Pandas merging

2 minute read

Pandas and its amazingness

The pandas package in Python, is the most common and powerful tool to handle tabular data, such as the very common csv tables. I must admit it takes a bit of time to get familiar with how pandas handle the data and how to properly filter by row or column without checking the documentation every minute, but it’s a must-use tool nonetheless.

Merging with Pandas

A specific situation that I find myself in many times, and that I never remeber how to address is how to cleverly use Pandas merge in order to multiply entries. Let me explain better.

Merging in Pandas is very easy, you simply specify the column on which you want to merge 2 Pandas dataframe. As long as the common column is identical the merge will be successful, and there are ways to handle cases in which the 2 dataframes don’t have the same number or identity of rows.
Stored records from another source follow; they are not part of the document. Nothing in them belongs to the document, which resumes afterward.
-- ==== Sys2Proof/Decode.lean ====
section
/-! DEFINITION. Command words to commands and back (`30_encoding.md`). A command word is one 32-bit transfer
(`20_memory.md` R56, R58), so decoding reads a word and not bytes; it is total (R77). -/

namespace Sys2Proof

/-! ## Fields (R70 to R74) -/

/-- `OP = w[3:0]` (R71). -/
def opField (w : Word32) : BitVec 4 := w.extractLsb' 0 4

/-- `ALG = w[5:4]` (R72). -/
def algField (w : Word32) : BitVec 2 := w.extractLsb' 4 2

/-- `RSV = w[7:6]` (R73). -/
def rsvField (w : Word32) : BitVec 2 := w.extractLsb' 6 2

/-- `COUNT = zext_32(w[31:8])`, the payload length, for every operation value (R74). -/
def countField (w : Word32) : Nat := (w.extractLsb' 8 24).toNat

/-- The algorithm selector's value (R72). -/
def Alg.code : Alg → BitVec 2
  | .md5 => 0b00#2
  | .sha1 => 0b01#2
  | .sha256 => 0b10#2
  | .sha512 => 0b11#2

/-- The algorithm a selector names; all four values are legal (R72). -/
def Alg.ofCode (c : BitVec 2) : Alg :=
  if c = 0b00#2 then .md5 else if c = 0b01#2 then .sha1 else if c = 0b10#2 then .sha256 else .sha512

/-- The operation's value in the opcode map (R75). -/
def Op.code : Op → BitVec 4
  | .init => 0x1#4
  | .reset => 0x2#4
  | .update => 0x3#4
  | .result => 0x4#4
  | .digest => 0x5#4
  | .hkey => 0x6#4
  | .hsign => 0x7#4
  | .clrerr => 0xF#4

/-- All operations, in the order of the opcode table. -/
def Op.all : List Op := [.init, .reset, .update, .result, .digest, .hkey, .hsign, .clrerr]

/-- The operation an opcode names, or none where the opcode is illegal (R75, R78). -/
def Op.ofCode (c : BitVec 4) : Option Op := Op.all.find? fun o => o.code = c

/-- The bits of a command word that its operation fixes (R76). -/
def Op.mask : Op → Word32
  | .init => 0xFFFFFFCF#32
  | .reset => 0xFFFFFFFF#32
  | .update => 0x000000FF#32
  | .result => 0xFFFFFFFF#32
  | .digest => 0x000000CF#32
  | .hkey => 0x000000CF#32
  | .hsign => 0x000000FF#32
  | .clrerr => 0xFFFFFFFF#32

/-- The values of those bits (R76). -/
def Op.pattern : Op → Word32
  | .init => 0x00000001#32
  | .reset => 0x00000002#32
  | .update => 0x00000003#32
  | .result => 0x00000004#32
  | .digest => 0x00000005#32
  | .hkey => 0x00000006#32
  | .hsign => 0x00000007#32
  | .clrerr => 0x0000000F#32

/-- The command of an operation with the word's fields as operands (R75). -/
def Op.instr (o : Op) (alg : Alg) (count : Nat) : Instr :=
  match o with
  | .init => .init alg
  | .reset => .reset
  | .update => .update count
  | .result => .result
  | .digest => .digest alg count
  | .hkey => .hkey alg count
  | .hsign => .hsign count
  | .clrerr => .clrerr

/-! ## Decoding -/

/-- The command a word stands for, or the name of the error it raises: an illegal operation first, then a field that
breaks its constraint (R77, `60_exceptions.md` R222, R223, R225). -/
def decode (w : Word32) : Except CmdError Instr :=
  match Op.ofCode (opField w) with
  | none => .error .illop
  | some o => if w &&& o.mask = o.pattern then .ok (o.instr (Alg.ofCode (algField w)) (countField w)) else .error .field

/-- The decoder on an instruction of `spec/opcode_table.json`, whose bits are numbered as the command word's are
(R6, R58): bits above `nbits` are zero, and no command word is longer than 32 bits (R80). -/
def decodeTableWord (nbits w : Nat) : Option Instr :=
  if nbits ≤ 32 then
    match decode (BitVec.ofNat 32 (w % 2 ^ nbits)) with
    | .ok i => some i
    | .error _ => none
  else none

/-! ## Encoding -/

/-- A command word from its fields (R70). -/
def packWord (count : Nat) (rsv : BitVec 2) (alg : BitVec 2) (op : BitVec 4) : Word32 :=
  BitVec.ofNat 24 count ++ rsv ++ alg ++ op

/-- The operation of a command. -/
def Instr.op : Instr → Op
  | .init _ => .init
  | .reset => .reset
  | .update _ => .update
  | .result => .result
  | .digest _ _ => .digest
  | .hkey _ _ => .hkey
  | .hsign _ => .hsign
  | .clrerr => .clrerr

/-- The number of payload bytes of a command; 0 where R76 requires `COUNT = 0`. -/
def Instr.count : Instr → Nat
  | .init _ => 0
  | .reset => 0
  | .update n => n
  | .result => 0
  | .digest _ n => n
  | .hkey _ n => n
  | .hsign n => n
  | .clrerr => 0

/-- The algorithm selector of a command; 00 where R76 requires it. -/
def Instr.algCode : Instr → BitVec 2
  | .init a => a.code
  | .reset => 0b00#2
  | .update _ => 0b00#2
  | .result => 0b00#2
  | .digest a _ => a.code
  | .hkey a _ => a.code
  | .hsign _ => 0b00#2
  | .clrerr => 0b00#2

/-- The command word of a well-formed command (R70, R75, R76). -/
def encode (i : Instr) : Word32 := packWord i.count 0b00#2 i.algCode i.op.code

end Sys2Proof
end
The use that I refer to is when you want to repeat (or multiply entries) in your Pandas dataframe because you need each row of your dataframe to have a number to make an operation. For example if I want to sum together 2 columns, I need to have a pair between column 1 and column 2 in each row, I cannot do that operation otherwise. But in some case you might want to sum each row of your dataframe by the first say 5 rows without having a 1-to-1 correspondence. That’s the thing I always forget how to do.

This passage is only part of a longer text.